*** DATASET RECORDS Section Begins ***

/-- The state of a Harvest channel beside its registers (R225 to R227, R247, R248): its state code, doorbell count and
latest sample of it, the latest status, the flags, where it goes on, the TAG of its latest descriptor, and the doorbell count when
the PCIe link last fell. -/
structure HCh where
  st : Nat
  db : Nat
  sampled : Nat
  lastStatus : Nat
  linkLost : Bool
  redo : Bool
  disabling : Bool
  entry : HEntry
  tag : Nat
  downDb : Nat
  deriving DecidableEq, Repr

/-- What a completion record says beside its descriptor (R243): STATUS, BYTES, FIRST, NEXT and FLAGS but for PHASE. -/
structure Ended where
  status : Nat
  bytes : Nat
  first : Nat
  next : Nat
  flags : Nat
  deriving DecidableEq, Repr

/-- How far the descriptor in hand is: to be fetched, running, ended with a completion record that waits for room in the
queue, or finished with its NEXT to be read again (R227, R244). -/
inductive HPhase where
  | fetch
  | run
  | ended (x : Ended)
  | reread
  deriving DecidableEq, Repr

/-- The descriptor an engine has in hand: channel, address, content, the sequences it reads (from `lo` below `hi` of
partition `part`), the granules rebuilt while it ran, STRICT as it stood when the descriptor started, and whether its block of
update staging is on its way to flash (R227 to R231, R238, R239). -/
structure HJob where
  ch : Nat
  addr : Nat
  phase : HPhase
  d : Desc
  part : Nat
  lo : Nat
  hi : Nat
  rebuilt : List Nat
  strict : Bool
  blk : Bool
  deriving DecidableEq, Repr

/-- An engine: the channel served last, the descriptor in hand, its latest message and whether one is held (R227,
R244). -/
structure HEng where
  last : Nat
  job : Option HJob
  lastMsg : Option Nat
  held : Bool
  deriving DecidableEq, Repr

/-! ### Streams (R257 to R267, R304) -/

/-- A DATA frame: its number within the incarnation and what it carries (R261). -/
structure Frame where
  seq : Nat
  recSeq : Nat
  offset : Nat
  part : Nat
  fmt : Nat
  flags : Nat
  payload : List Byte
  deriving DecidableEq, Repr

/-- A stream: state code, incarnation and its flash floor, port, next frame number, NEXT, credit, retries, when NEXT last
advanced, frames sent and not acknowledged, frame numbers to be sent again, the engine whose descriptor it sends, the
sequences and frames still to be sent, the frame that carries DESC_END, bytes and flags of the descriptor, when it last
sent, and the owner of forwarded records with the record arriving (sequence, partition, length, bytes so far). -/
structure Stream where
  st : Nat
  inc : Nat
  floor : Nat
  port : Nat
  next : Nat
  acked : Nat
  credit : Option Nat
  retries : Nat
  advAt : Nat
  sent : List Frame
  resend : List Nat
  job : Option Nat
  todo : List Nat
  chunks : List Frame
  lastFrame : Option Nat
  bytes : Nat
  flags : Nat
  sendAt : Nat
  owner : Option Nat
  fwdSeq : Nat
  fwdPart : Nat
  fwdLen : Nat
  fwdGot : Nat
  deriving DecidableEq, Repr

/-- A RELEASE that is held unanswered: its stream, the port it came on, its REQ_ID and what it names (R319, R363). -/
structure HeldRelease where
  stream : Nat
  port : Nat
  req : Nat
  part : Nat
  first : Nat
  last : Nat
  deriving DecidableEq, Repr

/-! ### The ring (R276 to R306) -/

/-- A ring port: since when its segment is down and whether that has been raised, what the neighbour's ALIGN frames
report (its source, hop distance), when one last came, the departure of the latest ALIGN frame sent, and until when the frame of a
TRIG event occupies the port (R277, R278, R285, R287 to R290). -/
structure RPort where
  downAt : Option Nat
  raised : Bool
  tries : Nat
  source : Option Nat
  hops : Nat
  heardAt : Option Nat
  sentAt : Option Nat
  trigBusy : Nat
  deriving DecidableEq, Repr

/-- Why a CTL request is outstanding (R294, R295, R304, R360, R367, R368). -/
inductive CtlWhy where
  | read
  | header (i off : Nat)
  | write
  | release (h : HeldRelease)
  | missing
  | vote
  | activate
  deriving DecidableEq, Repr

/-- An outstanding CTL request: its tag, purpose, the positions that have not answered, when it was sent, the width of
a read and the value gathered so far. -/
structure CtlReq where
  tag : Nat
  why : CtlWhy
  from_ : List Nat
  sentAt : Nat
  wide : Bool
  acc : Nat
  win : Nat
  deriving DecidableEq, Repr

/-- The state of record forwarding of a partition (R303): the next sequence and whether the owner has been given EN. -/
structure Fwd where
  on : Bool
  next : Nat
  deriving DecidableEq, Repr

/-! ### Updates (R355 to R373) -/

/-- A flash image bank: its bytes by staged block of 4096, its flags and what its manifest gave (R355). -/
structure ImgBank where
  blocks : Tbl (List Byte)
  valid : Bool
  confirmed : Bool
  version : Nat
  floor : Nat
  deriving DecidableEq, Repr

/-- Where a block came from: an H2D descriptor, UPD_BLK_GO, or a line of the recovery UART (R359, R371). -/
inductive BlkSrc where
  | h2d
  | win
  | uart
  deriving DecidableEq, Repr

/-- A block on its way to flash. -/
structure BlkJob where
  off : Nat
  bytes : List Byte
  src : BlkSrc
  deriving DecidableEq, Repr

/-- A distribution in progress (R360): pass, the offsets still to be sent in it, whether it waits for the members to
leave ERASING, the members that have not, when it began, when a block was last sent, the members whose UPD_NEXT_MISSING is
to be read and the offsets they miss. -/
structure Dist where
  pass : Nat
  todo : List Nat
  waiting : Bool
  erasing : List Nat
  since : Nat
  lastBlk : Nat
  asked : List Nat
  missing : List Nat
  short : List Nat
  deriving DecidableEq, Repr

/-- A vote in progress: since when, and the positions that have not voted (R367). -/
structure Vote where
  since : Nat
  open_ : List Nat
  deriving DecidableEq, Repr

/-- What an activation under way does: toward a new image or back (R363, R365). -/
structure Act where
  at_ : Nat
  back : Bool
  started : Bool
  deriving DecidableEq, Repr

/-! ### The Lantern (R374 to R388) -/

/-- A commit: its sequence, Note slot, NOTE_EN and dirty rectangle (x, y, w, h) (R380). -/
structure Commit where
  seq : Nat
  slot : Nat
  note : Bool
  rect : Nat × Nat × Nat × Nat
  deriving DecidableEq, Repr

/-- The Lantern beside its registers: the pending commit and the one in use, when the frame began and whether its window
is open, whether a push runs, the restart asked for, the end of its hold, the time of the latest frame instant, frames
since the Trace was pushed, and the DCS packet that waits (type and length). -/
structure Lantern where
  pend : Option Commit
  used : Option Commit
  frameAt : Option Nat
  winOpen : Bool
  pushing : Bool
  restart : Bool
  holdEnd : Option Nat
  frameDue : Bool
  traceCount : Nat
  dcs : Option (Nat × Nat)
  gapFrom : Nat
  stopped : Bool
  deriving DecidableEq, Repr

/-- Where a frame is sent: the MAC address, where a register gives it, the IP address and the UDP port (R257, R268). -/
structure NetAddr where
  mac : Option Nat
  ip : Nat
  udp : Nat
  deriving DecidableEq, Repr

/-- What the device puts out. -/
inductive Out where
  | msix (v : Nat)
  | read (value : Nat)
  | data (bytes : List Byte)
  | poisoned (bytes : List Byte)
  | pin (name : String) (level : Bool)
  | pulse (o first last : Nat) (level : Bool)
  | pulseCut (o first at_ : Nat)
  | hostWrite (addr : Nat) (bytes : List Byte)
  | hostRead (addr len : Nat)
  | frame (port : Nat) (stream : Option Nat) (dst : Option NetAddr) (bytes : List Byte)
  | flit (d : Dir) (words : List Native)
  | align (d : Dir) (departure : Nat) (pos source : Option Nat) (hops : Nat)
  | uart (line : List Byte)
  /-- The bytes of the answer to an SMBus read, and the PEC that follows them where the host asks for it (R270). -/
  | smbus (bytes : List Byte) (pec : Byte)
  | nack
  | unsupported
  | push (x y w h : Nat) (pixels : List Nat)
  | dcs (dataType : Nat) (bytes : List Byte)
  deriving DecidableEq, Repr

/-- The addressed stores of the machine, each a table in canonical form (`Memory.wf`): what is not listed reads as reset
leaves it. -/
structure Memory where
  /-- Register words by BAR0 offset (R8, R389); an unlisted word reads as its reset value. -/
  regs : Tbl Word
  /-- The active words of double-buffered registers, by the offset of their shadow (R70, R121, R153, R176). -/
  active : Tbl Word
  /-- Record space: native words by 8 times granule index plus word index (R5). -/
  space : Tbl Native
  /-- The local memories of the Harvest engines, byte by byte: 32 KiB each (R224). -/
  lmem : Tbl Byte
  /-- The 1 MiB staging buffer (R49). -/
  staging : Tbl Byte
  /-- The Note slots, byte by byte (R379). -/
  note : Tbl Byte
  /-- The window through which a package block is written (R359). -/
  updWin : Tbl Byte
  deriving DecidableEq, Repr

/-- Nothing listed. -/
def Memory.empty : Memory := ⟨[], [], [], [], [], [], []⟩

*** DATASET RECORDS Section Ends ***

- TASK
Starting at the line that has "is open, whether" and ending at the line that has "(pixels : List Nat)", please write out the lines above exactly, leaving out all others.

- SOLUTION FOR THIS TASK
is open, whether a push runs, the restart asked for, the end of its hold, the time of the latest frame instant, frames
since the Trace was pushed, and the DCS packet that waits (type and length). -/
structure Lantern where
  pend : Option Commit
  used : Option Commit
  frameAt : Option Nat
  winOpen : Bool
  pushing : Bool
  restart : Bool
  holdEnd : Option Nat
  frameDue : Bool
  traceCount : Nat
  dcs : Option (Nat × Nat)
  gapFrom : Nat
  stopped : Bool
  deriving DecidableEq, Repr

/-- Where a frame is sent: the MAC address, where a register gives it, the IP address and the UDP port (R257, R268). -/
structure NetAddr where
  mac : Option Nat
  ip : Nat
  udp : Nat
  deriving DecidableEq, Repr

/-- What the device puts out. -/
inductive Out where
  | msix (v : Nat)
  | read (value : Nat)
  | data (bytes : List Byte)
  | poisoned (bytes : List Byte)
  | pin (name : String) (level : Bool)
  | pulse (o first last : Nat) (level : Bool)
  | pulseCut (o first at_ : Nat)
  | hostWrite (addr : Nat) (bytes : List Byte)
  | hostRead (addr len : Nat)
  | frame (port : Nat) (stream : Option Nat) (dst : Option NetAddr) (bytes : List Byte)
  | flit (d : Dir) (words : List Native)
  | align (d : Dir) (departure : Nat) (pos source : Option Nat) (hops : Nat)
  | uart (line : List Byte)
  /-- The bytes of the answer to an SMBus read, and the PEC that follows them where the host asks for it (R270). -/
  | smbus (bytes : List Byte) (pec : Byte)
  | nack
  | unsupported
  | push (x y w h : Nat) (pixels : List Nat)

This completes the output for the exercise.